[libc-commits] [libc] [libc][docs] codify Policy on Assembler Sources (PR #88185)

via libc-commits libc-commits at lists.llvm.org
Wed Apr 10 11:07:56 PDT 2024


================
@@ -186,3 +186,32 @@ We expect contributions to be free of warnings from the `minimum supported
 compiler versions`__ (and newer).
 
 .. __: https://libc.llvm.org/compiler_support.html#minimum-supported-versions
+
+Policy on Assembler sources
+===========================
+
+Coding in high level languages such as C++ provides benefits relative to low
+level languages like Assembler, such as:
+
+* Improved safety
+* Instrumentation
+
+  * Code coverage
+  * Profile collection
+* Sanitization
+* Debug info
+
+While its not impossible to have Assembler code that correctly provides all of
+the above, we do not wish to maintain such Assembler sources in llvm-libc.
+
+That said, there a few functions provided by llvm-libc that are more difficult
+to implement or maintain in C++ than Assembler. We do use inline or out-of-line
+Assembler in an intentionally minimal set of places; typically places where the
+stack or individual register state must be manipulated very carefully for
+correctness.
+
+Contributions adding Assembler for performance are not welcome.
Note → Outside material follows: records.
theorem foldBodies {f : State → Body → State} {P : State → State → Body → Prop} (each : PerBody f P) (l : List Body) :
    ∀ s : State, l.Nodup → let t := l.foldl f s
      SamplingOnly s t ∧ (∀ b, b ∉ l → t.body b = s.body b) ∧ (∀ b, (t.body b).hold = (s.body b).hold)
        ∧ (∀ c, c ∈ s.levels.queue → c ∈ t.levels.queue) ∧ ∀ b ∈ l, P s t b := by
  induction l with
  | nil => exact fun s _ => ⟨.refl s, fun _ _ => rfl, fun _ => rfl, fun _ => id, fun b m => by cases m⟩
  | cons x l ih =>
    intro s nodup
    obtain ⟨notIn, nodup⟩ := List.nodup_cons.mp nodup
    obtain ⟨sampling, others, hold, queue, does⟩ := ih (f s x) nodup
    have told := each.told s x
    have untouched : (l.foldl f (f s x)).body x = (f s x).body x := others x notIn
    refine ⟨told.sampling.trans sampling, fun b out => ?_, fun b => ?_, fun c m => queue c (told.queue c m), fun b m => ?_⟩
    · obtain ⟨other, out⟩ := not_or.mp (List.mem_cons.not.mp out)
      exact (others b out).trans (told.others b other)
    · by_cases same : b = x
      · subst same
        exact (hold b).trans (each.hold s b)
      · exact (hold b).trans (congrArg (·.hold) (told.others b same))
    · rcases List.mem_cons.mp m with rfl | later
      · exact each.congr s s _ _ b (.refl s) rfl (each.does s b) untouched queue
      · have other : b ≠ x := fun same => notIn (same ▸ later)
        exact each.congr s (f s x) _ _ b told.sampling (told.others b other) (does b later) rfl fun _ => id

theorem FallsDue.congr {s s' t t' : State} {b : Body} {n : Nat} (same : s'.body b = s.body b) (now : s'.now = s.now)
    (due : s'.FallsDue t b n) (own : t'.body b = t.body b) (queue : ∀ c, c ∈ t.levels.queue → c ∈ t'.levels.queue) :
    s.FallsDue t' b n := by
  intro r last
  have was := due r (by rw [same]; exact last)
  rw [now] at was
  split at was
  case isTrue past => rw [if_pos past]; exact queue b was
  case isFalse ahead => rw [if_neg ahead, own]; exact was

/-- R4: what FORCE FAST ON makes of a body. -/
def Fastened (s t : State) (b : Body) : Prop :=
  (t.body b).sampling = .fast ∧ ((s.body b).sampling = .primary → s.FallsDue t b s.settings.fastInterval)

/-- R4: what FORCE FAST OFF makes of a body. -/
def Relaxed (s t : State) (b : Body) : Prop :=
  if s.fastCause b = false ∧ (s.body b).hold = none then
    (t.body b).sampling = .primary ∧ ((s.body b).sampling = .fast → s.FallsDue t b (seconds s.settings.primaryInterval))
  else (t.body b).sampling = (s.body b).sampling

theorem SamplingOnly.now {s t : State} (h : SamplingOnly s t) : t.now = s.now := by rw [h.rest]

theorem SamplingOnly.settings {s t : State} (h : SamplingOnly s t) : t.settings = s.settings := by rw [h.rest]

theorem SamplingOnly.fastCause {s t : State} (h : SamplingOnly s t) (b : Body) : t.fastCause b = s.fastCause b := by
  rw [h.rest]
  rfl

theorem becomeFast_perBody : PerBody State.becomeFast Fastened where
  told s b := (s.becomeFast_told b).1
  hold s b := (s.becomeFast_told b).2.2.1
  does s b := ⟨(s.becomeFast_told b).2.1, (s.becomeFast_told b).2.2.2⟩
  congr s s' t t' b only same := by
    rintro ⟨fast, due⟩ own queue
    refine ⟨by rw [own]; exact fast, fun was => ?_⟩
    rw [← only.settings]
    exact FallsDue.congr same only.now (due (by rw [same]; exact was)) own queue

theorem relaxBody_perBody : PerBody State.relaxBody Relaxed := by
  have cases_ (s : State) (b : Body) : (s.fastCause b = false ∧ (s.body b).hold = none ∧ (s.body b).sampling = .fast
      ∧ s.relaxBody b = s.becomePrimary b)
      ∨ ((s.fastCause b = false ∧ (s.body b).hold = none → (s.body b).sampling = .primary) ∧ s.relaxBody b = s) := by
    unfold State.relaxBody
    cases (s.body b).sampling <;> cases s.fastCause b <;> cases (s.body b).hold <;> simp
  refine ⟨fun s b => ?_, fun s b => ?_, fun s b => ?_, ?_⟩
  · rcases cases_ s b with ⟨-, -, -, eq⟩ | ⟨-, eq⟩ <;> rw [eq]
    · exact (s.becomePrimary_told b).1
    · exact .refl s b
  · rcases cases_ s b with ⟨-, -, -, eq⟩ | ⟨-, eq⟩ <;> rw [eq]
    exact (s.becomePrimary_told b).2.2.1
  · rcases cases_ s b with ⟨cause, hold, -, eq⟩ | ⟨stays, eq⟩ <;> rw [eq]
    · obtain ⟨-, primary, -, due⟩ := s.becomePrimary_told b
      exact (if_pos (And.intro cause hold)).mpr ⟨primary, fun _ => due⟩
    · unfold Relaxed
      split
      case isTrue h => exact ⟨stays h, fun fast => by rw [stays h] at fast; cases fast⟩
      case isFalse => rfl
  · intro s s' t t' b only same does own queue
    unfold Relaxed at does ⊢
    rw [only.fastCause, same, only.settings] at does
    rw [own]
    split at does
    case isTrue h =>
      rw [if_pos h]
      exact ⟨does.1, fun was => FallsDue.congr same only.now (does.2 was) own queue⟩
    case isFalse h =>
      rw [if_neg h]
      exact does

theorem SameBody.congr {s s' t t' : State} {b : Body} (h : SameBody s t b) (before : s'.body b = s.body b)
    (after : t'.body b = t.body b) : SameBody s' t' b := by
  obtain ⟨h1, h2, h3, h4, h5, h6⟩ := h
  rw [← before, ← after] at h1 h2 h3 h4 h5 h6
  exact ⟨h1, h2, h3, h4, h5, h6⟩

/-- Settles O16. -/
theorem levelTimersAndForceFastAct : Obligations.LevelTimersAndForceFastAct := by
  refine ⟨fun s b x hold => ?_, fun s p x settling => ?_, fun s x trail => ?_, fun s st on takes => ?_⟩
  · have run : exec (.holdTimerExpiry b) s = .next ((s.reach x).holdOut b) := by
      show execHoldTimerExpiry b s = _
      unfold execHoldTimerExpiry
      rw [hold]
    obtain ⟨told, cleared, forced, freed⟩ := (s.reach x).holdOut_told b
    exact ⟨_, run, told.sampling.rest, ⟨fun c => (told.sampling.levels.1 c).congr rfl rfl, told.sampling.levels.2⟩, told.sampling.forceFast, cleared,
      told.others, forced, freed⟩
  · have run : exec (.settleExpiry p) s = .next (((s.reach (x + seconds s.settings.eqSettle)).pairSettled p).finish) := by
      show execSettleExpiry p s = _
      unfold execSettleExpiry
      rw [settling]
    obtain ⟨t, ht⟩ : ∃ t, ((s.reach (x + seconds s.settings.eqSettle)).pairSettled p).finish = t := ⟨_, rfl⟩
    have core : t.core = ((s.reach (x + seconds s.settings.eqSettle)).setPair p .equalised).core := by
      rw [← ht]
      simp [State.pairSettled]
    rw [ht] at run
    refine ⟨t, run, ?_, fun q other => ?_, fun b => ?_, ?_, ?_⟩
    · rw [pair_of_core core, State.setPair_pair, if_pos rfl]
    · rw [pair_of_core core, State.setPair_pair, if_neg other]
      rfl
    · exact .of_bodyCore ((body_of_core core b).trans (setPair_bodyCore ..))
    · exact (now_of_core core).trans (State.setPair_now ..)
    · have reached : SameRecords s (s.reach (x + seconds s.settings.eqSettle)) :=
        ⟨rfl, rfl, rfl, rfl, rfl, rfl, rfl, rfl, rfl, rfl, fun _ => rfl⟩
      exact (reached.trans (setPair_records ..)).trans (.of_core core)
  · show execTrailTimerExpiry s = _
    unfold execTrailTimerExpiry
    rw [trail]
    rfl
  · let u := (s.validFrame st).setForceFast on
    obtain ⟨f, hf⟩ : ∃ f, (if on then State.becomeFast else State.relaxBody) = f := ⟨_, rfl⟩
    obtain ⟨P, each, fastens, relaxes⟩ : ∃ P, PerBody f P ∧ (on = true → P = Fastened) ∧ (on = false → P = Relaxed) := by
      cases on with
      | true => exact ⟨Fastened, hf ▸ becomeFast_perBody, fun _ => rfl, nofun⟩
      | false => exact ⟨Relaxed, hf ▸ relaxBody_perBody, nofun, fun _ => rfl⟩
    have nodup : u.presentBodies.Nodup := List.Nodup.filter _ (by decide)
    have present (b : Body) : b ∈ u.presentBodies ↔ s.bodyPresent b = true := by
      show b ∈ allBodies.filter s.bodyPresent ↔ _
      cases b <;> simp [allBodies]
    obtain ⟨sampling, others, hold, -, does⟩ := foldBodies each u.presentBodies u nodup
    have judged : judgeForceFast st on (s.validFrame st) = (u.presentBodies.foldl f u, some (.ok, [])) := by
      show Prod.mk _ _ = _
      rw [hf]
    generalize u.presentBodies.foldl f u = t at sampling others hold does judged
    have run : exec (.forceFast st on) s = .next (t.answered st 0x42 .ok []) :=
      State.exchange_answered takes judged (by rw [sampling.rest]; rfl) (by rw [sampling.rest]; rfl) (by rw [sampling.rest]; rfl)
    have frame : t.answered st 0x42 .ok [] = { s.answered st 0x42 .ok [] with levels := t.levels } := by
      have rest := sampling.rest
      generalize t.levels = L at rest ⊢
      rw [rest]
      exact State.answered_validFrame { s with levels := L } st 0x42 .ok []
    refine ⟨_, run, frame, sampling.forceFast, ⟨fun b => (sampling.levels.1 b).congr rfl rfl, sampling.levels.2⟩, hold,
      fun b absent => others b (by rw [present]; simp [absent]), fun turned b here => ?_, fun turned b here => ?_⟩
    · have fast := does b ((present b).mpr here)
      rw [fastens turned] at fast
      exact fast
    · have relaxed := does b ((present b).mpr here)
      rw [relaxes turned] at relaxed
      exact relaxed

end Sys2Proof.Machine
end

section
/-! SUPPORT. The lamps: their proving, their failing and their test (R122 to R126). -/

namespace Sys2Proof.Machine

/-! ## Lamps read after a change -/

theorem State.mapChamberLamps_lamp (s : State) (k : Chamber) (f : Lamp → Lamp) (l : LampId) :
    (s.mapChamberLamps k f).lamp l = if l.chamber = k then f (s.lamp l) else s.lamp l := by
  rcases l with ⟨k', g, n⟩
  cases k <;> cases k' <;> cases g <;> cases n <;> rfl

theorem Lamp.recount_testFailed (l : Lamp) (now : Nat) (lit tested : Bool) :
    (l.recount now lit tested).testFailed = l.testFailed := by
  unfold Lamp.recount
  split <;> rfl

theorem Lamp.recount_current (l : Lamp) (now : Nat) (lit tested : Bool) : (l.recount now lit tested).current = l.current := by
  unfold Lamp.recount
  split <;> rfl

theorem Lamp.recount_seen {l : Lamp} {now : Nat} {tested : Bool} (seen : l.current = true) :
    (l.recount now true tested).count = 0 ∧ (l.recount now true tested).since = none := by
  have zero : l.recount now true tested = { l with count := 0, since := none } := if_pos (by simp [seen])
  rw [zero]
  exact ⟨rfl, rfl⟩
Contributors
----------------
enh-google wrote:

yeah, that's easier for Android where we explicitly only support one version of one compiler at any given time.

in my experience though you're unlikely to have people _actually_ take you up on this. certainly not the same people who'll want to give you -- naming no names -- "a binary blob in ASCII form, containing the output of our proprietary compiler on source that may or may not be the same as your source", who are the usual people _i_ have to tell to go away and improve llvm instead :-) (this is typically for libm stuff.)

the libc stuff is always the string/memory routines, and there it's going to be stuff like https://github.com/ARM-software/optimized-routines/issues/68 that you're not going to want anyway. luckily it's been quite quiet for us for a decade, as arm64 was effectively single-source, arm32 was dead, and x86/x86-64 weren't commercially significant (though we do have all the usual `s*e*[2-4]` and `avx\d+` variants anyway). personally i'd be very interested to see how many of those you can make go away with function multiversioning. (but probably never the non-temporal stuff, and convincing people who're paid to make benchmarks go up that making benchmarks go up is useless, well, "It is difficult to get a man to understand something when his salary depends upon his not understanding it".)